Люди без имени (Золотарев) - страница 86

Владимир почувствовал, как его лицо загорелось от стыда и подумал:

«Хорошо, что на улице темно, и военнопленный не заметил, что я покраснел».

— Если вы не можете спасти человека, — продолжал Иван, — тогда убейте меня: вам не привыкать! Мою пайку отдайте ему. Я коммунист! Иван стукнул себя в грудь. — Я коммунист!

Владимир перевел начальнику, что русский просит его убить, чтобы спасти товарища, умолчав, что он коммунист.

— Ой, сатана! Сатана! — крикнул Мецала и поспешил в барак.

Шаров, сидя на нарах, закрыл глаза. В его памяти стоял маленький кусочек хлеба, который не хотел взять он у товарища. Михаил хотел отогнать неприятную мысль, но хлеб в его воображении вырастал из маленького куска в большую гору, и он кричал: — Кушайте, друзья! Хватит для всех! Кушайте! — И он разбросал по сторонам крошки от пятидесяти граммов хлеба Тульского, которые Иван положил ему в руку. Когда ничего не осталось, Михаил начал шарить руками по нарам.

— Вот здесь лежал хлеб! Где он? Ах, забыл, что я раздал его вам, товарищи! Но здесь еще есть, — и он лез в угол, ощупывая нары. Рука его натолкнулась на газету, и Михаил изорвал ее в клочья, и, сделав «козью ножку» брал в рот, зажигал спичку. Бумага горела пламенем; и когда огонь жег губы, сознание возвращалось к нему. Затем снова в бреду кричал: — Кто желает курить — подходи!

Бийская — первый сорт!

Он не слышал, как рядом ругался Мецала, предлагая через переводчика прекратить жечь бумагу.

— Русский, — кричал Владимир, — перестань жечь бумагу: пожар наделаешь! — И осветил фонарем лицо военнопленного. Лучи ослепили глаза Михаила. Он закрыл руками лицо.

— Это тот самый военнопленный, чей разговор я подслушал ночью, — подумал Владимир, и ему мгновенно вспомнились слова: «Вот это настоящие русские. Но что сделал я, русский, чтобы помочь ему», — шептал Пуранковский. И слезы появились на глазах.

— А еще думал вернуться в Россию!»

Пуранковскому хотелось, чтобы военнопленный непременно жил, но каким образом вылечить его, он не знал и обратился к начальнику с просьбой, что военнопленный должен жить.

— Переводчик, позовите сержанта Эдриксона, — приказал Мецала. Владимир побежал выполнять приказание.

— Этот военнопленный должен жить, — сказал Мецала Эндриксону, показывая пальцем на Михаила. — Должен жить!

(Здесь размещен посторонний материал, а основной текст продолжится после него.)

/-- The 256-byte KH-1 response (Table 5-11). -/
def kh1Response (r : Rec) (st : Status) (detail : Nat) (out : Bytes) : Bytes :=
  sub r.raw 0 2 ++ natBE 1 (kh1Return st) ++ natBE 1 (statusCode st % 256) ++ sub r.raw 4 4 ++
    natBE 2 (statusCode st) ++ zeros 2 ++ natBE 2 detail ++ natBE 2 (min 176 out.length) ++ kh1Amount r st ++ zeros 40 ++
    padTo 176 out ++ zeros 16

/-- A native CQ entry (Table 4-7). -/
def cqEntry (p : QPair) (r : Rec) (st : Status) (respLen outLen : Nat) : Bytes :=
  natLE 6 r.seq ++ natLE 2 (statusCode st) ++ natLE 4 r.sq.cookie ++ natLE 2 p.sqHead ++
    natLE 2 (if p.phase then 1 else 0) ++ natLE 4 respLen ++ zeros 4 ++ natLE 8 outLen

/-- A CQ entry is written, the indexes advance and the interrupt is counted (R114 to R116). -/
def State.writeCq (s : State) (fn q : Nat) (bytes : Bytes) (noIrq : Bool) : State :=
  let p := s.qp fn q
  let next := p.cqTail + 1
  let p1 := if next = 2 ^ p.sizeLog2 then { p with cqTail := 0, phase := !p.phase } else { p with cqTail := next }
  let p2 := { p1 with inFlight := p.inFlight - 1 }
  let p3 := if noIrq then p2 else
    { p2 with irqPending := p.irqPending + 1, irqFirst := if p.irqPending = 0 then s.tick else p.irqFirst }
  ((s.setQp fn q p3).emit (.cq fn q p.cqTail bytes)).irqCheck fn q

/-- What a record's completion writes: output data, then the response, then the CQ entry, then the interrupt (R114), or
the result message to the member that forwarded it (R474). -/
def State.deliver (s : State) (r : Rec) (st : Status) (detail : Nat) (body out : Bytes) (rep lone : Bool) : State :=
  match r.ref with
  | .forwarded src txn => s.sendMember src r.tenant false txn true false (.result st detail lone body out)
  | .host fn q _ =>
    match r.form with
    | .kh1 => s.writeCq fn q (kh1Response r st detail out) false
    | .native =>
      let out1 := if st = .ok ∨ st = .dataPoisoned then out else []
      let (resp, o) := s.sealOut r rep lone st detail body out1
      let bytes := resp ++ waybills resp
      let o1 := o.take r.sq.outCap
      let s1 := (scatter (if r.outList.isEmpty then [(r.sq.outAddr, r.sq.outCap)] else r.outList) o1).foldl
        (fun s (a, b) => s.emit (.data fn a b (st == .dataPoisoned))) s
      let fits := decide (bytes.length ≤ r.sq.respCap) && s.ttuOk fn r.sq.respAddr bytes.length true
      let s2 := if fits then s1.emit (.response fn r.sq.respAddr bytes) else s1
      s2.writeCq fn q (cqEntry (s.qp fn q) r st (if fits then bytes.length else 0) o1.length) (r.sq.flags.getLsbD 2)

/-- A record that does not run leaves the queue with a completion. -/
def State.conclude (s : State) (r : Rec) (st : Status) (detail : Nat) (rep lone : Bool) : State :=
  let s1 : State := { s with waiting := s.waiting.filter fun x => x.ref != r.ref }
  s1.deliver r st detail [] [] rep lone

/-- Digest of what a capture compares (Table 18-4, kind 6). -/
def outcomeDigest (st : Status) (detail : Nat) (lone : Bool) (body out : Bytes) : Bytes :=
  sha256 (natLE 2 (statusCode st) ++ natLE 2 detail ++ [if lone then 4 else 0] ++ body ++ out)

/-- A replayed record's outcome is compared with the captured one (R552). A record whose outcome the capture does not hold
is not compared. -/
def State.compareOutcome (s : State) (n : Nat) (d : Bytes) : State :=
  match s.rpl.items.findSome? fun it => match it with
    | .outcome k x => if k = n then some x else none
    | _ => none with
  | some x =>
    if x = d then s
    else { s with rpl := { s.rpl with
      divergences := sat32 s.rpl.divergences, diverge := if s.rpl.diverge = 0xFFFFFFFF then n else s.rpl.diverge } }
  | none => s

/-- The capture records a record's outcome, or REPLAY compares it (R548, R552). -/
def State.captureOutcome (s : State) (st : Status) (detail : Nat) (lone : Bool) (body out : Bytes) (i : Option Nat) :
    State :=
  match i with
  | some n =>
    let d := outcomeDigest st detail lone body out
    if s.rpl.inRecord then s.compareOutcome n d else s.capture (.outcome n d)
  | none => s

Сержант надел очки и посмотрел в сторону, куда показывал начальник и развел руками.

— Не могу, — сказал он, — Каким образом я смогу помочь ему?

- Предсмертная агония… Ежедневное явление…

— Что? Не можешь! — спросил Мецала и подступил к сержанту вплотную. Эндриксон попятился назад и в темноте наткнулся на спящих. Сержант был близорук и не видел лица начальника, но по интонации понял, что Мецала недоволен ответом. Эндриксон хорошо знал характер начальника и вновь возразить побоялся, а поспешил ответить: — Слушаюсь, господин начальник!